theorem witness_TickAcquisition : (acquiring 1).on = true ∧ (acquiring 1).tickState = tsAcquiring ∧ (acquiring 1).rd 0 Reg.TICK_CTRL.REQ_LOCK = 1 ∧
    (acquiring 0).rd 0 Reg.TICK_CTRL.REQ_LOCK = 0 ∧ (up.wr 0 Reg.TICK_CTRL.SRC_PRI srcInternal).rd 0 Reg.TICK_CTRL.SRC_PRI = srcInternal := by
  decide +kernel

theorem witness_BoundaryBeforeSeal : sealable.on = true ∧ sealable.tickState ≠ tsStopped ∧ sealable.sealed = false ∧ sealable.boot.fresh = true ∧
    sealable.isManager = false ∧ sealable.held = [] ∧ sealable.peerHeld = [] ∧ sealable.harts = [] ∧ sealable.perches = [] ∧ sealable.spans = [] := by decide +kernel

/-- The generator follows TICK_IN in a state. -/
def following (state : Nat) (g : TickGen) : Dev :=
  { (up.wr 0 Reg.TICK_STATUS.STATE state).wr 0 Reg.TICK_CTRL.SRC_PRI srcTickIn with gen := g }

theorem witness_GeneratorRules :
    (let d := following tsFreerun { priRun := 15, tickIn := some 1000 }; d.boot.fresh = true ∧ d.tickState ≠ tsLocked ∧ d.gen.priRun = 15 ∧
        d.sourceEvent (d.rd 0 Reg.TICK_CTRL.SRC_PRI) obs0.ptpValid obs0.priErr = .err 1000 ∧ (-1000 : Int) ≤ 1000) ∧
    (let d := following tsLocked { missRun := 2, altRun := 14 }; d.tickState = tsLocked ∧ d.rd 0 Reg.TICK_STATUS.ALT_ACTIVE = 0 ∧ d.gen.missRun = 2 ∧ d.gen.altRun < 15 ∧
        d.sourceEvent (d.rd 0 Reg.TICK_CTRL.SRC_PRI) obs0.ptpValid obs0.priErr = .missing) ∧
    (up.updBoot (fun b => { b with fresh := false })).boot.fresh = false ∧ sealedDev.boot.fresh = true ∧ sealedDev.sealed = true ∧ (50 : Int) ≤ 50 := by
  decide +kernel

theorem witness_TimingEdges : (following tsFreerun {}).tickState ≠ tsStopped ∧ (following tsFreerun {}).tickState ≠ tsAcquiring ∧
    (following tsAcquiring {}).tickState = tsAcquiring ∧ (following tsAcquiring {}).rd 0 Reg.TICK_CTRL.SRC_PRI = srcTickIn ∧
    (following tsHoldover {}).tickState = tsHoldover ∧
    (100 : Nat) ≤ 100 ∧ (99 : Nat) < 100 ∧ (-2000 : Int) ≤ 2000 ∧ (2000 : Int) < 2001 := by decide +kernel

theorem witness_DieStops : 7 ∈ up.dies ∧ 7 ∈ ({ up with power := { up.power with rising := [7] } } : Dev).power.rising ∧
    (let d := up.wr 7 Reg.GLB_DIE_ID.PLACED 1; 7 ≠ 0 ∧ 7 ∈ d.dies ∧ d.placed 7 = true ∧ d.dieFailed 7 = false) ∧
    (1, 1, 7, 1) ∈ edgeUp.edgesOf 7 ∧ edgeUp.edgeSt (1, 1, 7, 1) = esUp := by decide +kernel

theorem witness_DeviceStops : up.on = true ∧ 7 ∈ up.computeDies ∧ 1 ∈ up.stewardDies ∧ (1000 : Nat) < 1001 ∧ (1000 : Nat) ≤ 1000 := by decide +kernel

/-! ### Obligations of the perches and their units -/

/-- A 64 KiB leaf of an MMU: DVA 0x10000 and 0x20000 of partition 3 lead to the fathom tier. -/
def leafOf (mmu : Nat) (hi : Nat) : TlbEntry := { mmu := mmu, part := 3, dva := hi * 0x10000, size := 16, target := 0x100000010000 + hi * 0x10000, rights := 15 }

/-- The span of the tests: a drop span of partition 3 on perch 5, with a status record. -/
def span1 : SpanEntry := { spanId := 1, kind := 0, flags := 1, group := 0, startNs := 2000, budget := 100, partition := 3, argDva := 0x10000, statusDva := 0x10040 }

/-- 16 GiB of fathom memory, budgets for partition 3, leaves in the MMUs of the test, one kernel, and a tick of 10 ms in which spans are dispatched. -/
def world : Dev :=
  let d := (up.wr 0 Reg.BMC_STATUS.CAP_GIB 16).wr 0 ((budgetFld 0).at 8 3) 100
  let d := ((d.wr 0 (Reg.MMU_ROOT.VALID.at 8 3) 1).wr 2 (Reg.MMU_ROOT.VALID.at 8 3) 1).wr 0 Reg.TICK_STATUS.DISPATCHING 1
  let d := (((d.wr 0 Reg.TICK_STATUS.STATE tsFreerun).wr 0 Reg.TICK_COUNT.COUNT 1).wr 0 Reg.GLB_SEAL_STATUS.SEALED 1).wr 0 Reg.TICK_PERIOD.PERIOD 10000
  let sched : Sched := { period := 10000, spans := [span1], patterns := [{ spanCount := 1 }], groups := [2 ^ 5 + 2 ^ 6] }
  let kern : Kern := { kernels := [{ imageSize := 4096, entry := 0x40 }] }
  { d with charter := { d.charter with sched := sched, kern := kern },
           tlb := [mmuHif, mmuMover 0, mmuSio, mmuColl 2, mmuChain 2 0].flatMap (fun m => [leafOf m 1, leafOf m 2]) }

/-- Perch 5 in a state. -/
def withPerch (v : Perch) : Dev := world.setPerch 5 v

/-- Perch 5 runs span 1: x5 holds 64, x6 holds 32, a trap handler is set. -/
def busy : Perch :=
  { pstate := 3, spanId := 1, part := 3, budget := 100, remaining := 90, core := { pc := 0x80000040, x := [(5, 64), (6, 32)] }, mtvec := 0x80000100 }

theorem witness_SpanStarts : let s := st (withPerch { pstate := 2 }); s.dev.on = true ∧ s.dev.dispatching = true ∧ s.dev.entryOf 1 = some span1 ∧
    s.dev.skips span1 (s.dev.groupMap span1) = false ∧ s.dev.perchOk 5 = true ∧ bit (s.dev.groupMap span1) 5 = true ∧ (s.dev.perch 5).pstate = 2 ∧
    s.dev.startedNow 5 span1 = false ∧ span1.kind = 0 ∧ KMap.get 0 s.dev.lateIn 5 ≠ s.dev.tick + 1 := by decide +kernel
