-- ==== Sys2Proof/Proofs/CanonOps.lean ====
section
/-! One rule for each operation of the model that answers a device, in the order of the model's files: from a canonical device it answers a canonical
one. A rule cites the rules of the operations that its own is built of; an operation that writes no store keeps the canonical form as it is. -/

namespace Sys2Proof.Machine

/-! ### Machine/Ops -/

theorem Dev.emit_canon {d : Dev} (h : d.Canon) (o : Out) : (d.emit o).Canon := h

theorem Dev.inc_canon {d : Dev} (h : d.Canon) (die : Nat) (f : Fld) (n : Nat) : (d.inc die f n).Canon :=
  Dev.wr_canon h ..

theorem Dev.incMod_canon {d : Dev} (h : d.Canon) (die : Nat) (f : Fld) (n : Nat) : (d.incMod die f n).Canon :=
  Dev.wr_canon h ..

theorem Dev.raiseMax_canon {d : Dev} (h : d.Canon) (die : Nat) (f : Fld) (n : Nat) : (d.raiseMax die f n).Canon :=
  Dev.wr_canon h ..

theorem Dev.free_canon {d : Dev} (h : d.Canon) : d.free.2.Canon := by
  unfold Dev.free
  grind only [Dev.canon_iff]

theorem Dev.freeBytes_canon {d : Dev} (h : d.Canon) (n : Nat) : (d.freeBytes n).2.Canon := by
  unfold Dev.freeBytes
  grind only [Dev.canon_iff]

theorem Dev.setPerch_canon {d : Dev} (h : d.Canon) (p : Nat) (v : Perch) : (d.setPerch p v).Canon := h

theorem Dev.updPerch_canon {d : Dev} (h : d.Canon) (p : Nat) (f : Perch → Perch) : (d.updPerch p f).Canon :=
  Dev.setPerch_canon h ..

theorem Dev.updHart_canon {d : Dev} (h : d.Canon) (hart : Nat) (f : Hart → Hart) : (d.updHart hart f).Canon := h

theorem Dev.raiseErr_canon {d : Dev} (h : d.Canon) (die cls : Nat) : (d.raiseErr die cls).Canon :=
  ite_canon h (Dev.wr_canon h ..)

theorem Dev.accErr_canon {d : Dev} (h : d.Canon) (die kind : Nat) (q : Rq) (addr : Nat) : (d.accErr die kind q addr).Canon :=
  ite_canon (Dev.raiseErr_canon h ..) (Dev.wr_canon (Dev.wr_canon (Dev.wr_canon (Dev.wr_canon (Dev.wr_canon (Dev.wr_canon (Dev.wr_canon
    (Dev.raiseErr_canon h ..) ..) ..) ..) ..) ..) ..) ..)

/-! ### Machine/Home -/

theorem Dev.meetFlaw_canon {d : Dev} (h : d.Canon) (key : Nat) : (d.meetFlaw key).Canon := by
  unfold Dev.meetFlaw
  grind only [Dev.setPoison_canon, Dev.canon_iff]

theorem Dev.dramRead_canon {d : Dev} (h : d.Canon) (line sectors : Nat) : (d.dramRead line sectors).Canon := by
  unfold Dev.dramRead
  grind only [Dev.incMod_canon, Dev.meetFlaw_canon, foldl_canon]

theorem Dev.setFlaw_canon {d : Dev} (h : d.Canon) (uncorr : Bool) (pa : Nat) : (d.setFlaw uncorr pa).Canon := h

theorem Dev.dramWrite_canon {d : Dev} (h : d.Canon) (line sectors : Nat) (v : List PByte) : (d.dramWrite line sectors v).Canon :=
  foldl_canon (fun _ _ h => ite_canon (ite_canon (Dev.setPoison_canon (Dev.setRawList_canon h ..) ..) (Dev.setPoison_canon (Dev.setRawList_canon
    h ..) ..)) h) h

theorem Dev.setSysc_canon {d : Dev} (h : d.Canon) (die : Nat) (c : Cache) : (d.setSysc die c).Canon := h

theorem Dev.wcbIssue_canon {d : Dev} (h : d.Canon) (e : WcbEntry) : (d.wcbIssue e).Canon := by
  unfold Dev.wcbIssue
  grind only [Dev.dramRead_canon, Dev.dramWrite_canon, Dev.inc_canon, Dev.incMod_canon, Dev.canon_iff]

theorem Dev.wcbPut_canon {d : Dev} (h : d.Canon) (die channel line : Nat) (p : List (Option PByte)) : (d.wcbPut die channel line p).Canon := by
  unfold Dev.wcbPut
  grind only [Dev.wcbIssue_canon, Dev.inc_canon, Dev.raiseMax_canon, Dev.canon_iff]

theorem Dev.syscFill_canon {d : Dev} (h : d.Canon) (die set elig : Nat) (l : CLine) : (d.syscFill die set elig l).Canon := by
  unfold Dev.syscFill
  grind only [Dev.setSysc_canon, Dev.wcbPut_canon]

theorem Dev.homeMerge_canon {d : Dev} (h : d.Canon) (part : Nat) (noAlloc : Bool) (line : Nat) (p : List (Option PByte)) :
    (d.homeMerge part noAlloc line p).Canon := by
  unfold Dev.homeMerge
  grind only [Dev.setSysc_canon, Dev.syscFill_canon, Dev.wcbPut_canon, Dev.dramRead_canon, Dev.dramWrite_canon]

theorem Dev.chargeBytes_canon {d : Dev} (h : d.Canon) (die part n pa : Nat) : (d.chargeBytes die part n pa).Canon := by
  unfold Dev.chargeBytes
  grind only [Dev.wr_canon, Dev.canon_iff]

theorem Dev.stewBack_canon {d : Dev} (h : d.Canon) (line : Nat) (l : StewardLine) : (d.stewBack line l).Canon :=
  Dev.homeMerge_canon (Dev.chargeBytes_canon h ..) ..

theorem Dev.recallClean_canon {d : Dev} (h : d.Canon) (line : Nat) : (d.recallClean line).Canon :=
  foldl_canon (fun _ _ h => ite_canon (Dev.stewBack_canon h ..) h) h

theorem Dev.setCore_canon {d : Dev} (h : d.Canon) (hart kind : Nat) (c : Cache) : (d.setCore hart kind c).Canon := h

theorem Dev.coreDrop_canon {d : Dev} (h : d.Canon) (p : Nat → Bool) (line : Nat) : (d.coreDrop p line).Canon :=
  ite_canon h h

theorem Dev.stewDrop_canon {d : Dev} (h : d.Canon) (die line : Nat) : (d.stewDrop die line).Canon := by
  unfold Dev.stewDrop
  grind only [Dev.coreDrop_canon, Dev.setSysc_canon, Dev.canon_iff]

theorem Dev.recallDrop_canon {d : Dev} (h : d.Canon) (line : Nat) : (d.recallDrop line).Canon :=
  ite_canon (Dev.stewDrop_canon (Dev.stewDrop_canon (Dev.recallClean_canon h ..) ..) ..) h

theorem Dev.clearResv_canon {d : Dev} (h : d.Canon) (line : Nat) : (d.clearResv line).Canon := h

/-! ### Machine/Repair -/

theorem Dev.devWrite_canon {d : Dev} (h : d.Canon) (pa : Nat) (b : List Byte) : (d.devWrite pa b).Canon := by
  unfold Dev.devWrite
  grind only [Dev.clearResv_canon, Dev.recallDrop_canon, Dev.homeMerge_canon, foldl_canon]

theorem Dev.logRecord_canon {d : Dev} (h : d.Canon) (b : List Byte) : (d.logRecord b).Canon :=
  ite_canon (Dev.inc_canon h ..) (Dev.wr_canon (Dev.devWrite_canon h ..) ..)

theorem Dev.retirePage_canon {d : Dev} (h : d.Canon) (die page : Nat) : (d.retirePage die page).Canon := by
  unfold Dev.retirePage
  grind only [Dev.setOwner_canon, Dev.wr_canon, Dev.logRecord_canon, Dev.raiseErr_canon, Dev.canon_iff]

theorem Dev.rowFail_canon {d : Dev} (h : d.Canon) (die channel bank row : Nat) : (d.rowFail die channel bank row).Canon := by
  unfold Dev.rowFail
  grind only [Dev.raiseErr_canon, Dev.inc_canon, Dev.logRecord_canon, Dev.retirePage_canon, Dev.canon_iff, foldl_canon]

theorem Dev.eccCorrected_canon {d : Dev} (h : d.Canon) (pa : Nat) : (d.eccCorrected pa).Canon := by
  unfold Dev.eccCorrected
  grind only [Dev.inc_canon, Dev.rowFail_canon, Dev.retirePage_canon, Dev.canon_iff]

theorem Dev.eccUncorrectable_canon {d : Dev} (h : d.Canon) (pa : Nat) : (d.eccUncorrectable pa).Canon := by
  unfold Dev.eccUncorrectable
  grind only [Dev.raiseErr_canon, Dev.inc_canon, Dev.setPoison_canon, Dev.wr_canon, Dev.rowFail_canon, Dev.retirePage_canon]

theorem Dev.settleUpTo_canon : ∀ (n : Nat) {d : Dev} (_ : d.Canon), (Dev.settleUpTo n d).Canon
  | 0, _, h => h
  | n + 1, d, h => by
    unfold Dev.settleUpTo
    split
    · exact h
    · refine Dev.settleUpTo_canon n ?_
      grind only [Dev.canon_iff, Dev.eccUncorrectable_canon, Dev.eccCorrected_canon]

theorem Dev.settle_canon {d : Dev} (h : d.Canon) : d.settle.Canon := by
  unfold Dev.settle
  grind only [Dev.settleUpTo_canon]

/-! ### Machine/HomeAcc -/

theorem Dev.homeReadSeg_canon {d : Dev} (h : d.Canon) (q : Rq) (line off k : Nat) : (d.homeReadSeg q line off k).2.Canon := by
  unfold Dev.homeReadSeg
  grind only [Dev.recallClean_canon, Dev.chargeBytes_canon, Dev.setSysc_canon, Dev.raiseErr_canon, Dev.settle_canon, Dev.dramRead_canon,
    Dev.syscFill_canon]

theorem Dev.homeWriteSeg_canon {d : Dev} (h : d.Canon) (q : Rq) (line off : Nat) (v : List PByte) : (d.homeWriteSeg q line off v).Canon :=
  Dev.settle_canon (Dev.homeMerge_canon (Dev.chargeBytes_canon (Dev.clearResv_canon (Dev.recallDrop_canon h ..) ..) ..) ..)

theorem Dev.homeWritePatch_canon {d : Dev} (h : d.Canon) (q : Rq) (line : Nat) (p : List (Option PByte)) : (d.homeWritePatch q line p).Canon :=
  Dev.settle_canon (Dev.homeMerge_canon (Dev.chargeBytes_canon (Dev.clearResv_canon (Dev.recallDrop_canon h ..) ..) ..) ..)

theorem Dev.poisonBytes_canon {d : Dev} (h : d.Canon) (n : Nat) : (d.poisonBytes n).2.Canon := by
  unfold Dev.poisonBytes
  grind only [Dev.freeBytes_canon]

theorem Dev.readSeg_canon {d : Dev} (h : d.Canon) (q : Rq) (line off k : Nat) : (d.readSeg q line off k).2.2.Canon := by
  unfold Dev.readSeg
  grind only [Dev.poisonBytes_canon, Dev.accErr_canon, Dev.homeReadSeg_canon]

------

:: The task ::
Please give back exactly the lines of the listing above that run from the one containing "unfold Dev.syscFill" through the one containing "Dev.homeMerge_canon (Dev.chargeBytes_canon h", and only those.

:: Answer for the task ::
  unfold Dev.syscFill
  grind only [Dev.setSysc_canon, Dev.wcbPut_canon]

theorem Dev.homeMerge_canon {d : Dev} (h : d.Canon) (part : Nat) (noAlloc : Bool) (line : Nat) (p : List (Option PByte)) :
    (d.homeMerge part noAlloc line p).Canon := by
  unfold Dev.homeMerge
  grind only [Dev.setSysc_canon, Dev.syscFill_canon, Dev.wcbPut_canon, Dev.dramRead_canon, Dev.dramWrite_canon]

theorem Dev.chargeBytes_canon {d : Dev} (h : d.Canon) (die part n pa : Nat) : (d.chargeBytes die part n pa).Canon := by
  unfold Dev.chargeBytes
  grind only [Dev.wr_canon, Dev.canon_iff]

theorem Dev.stewBack_canon {d : Dev} (h : d.Canon) (line : Nat) (l : StewardLine) : (d.stewBack line l).Canon :=
  Dev.homeMerge_canon (Dev.chargeBytes_canon h ..) ..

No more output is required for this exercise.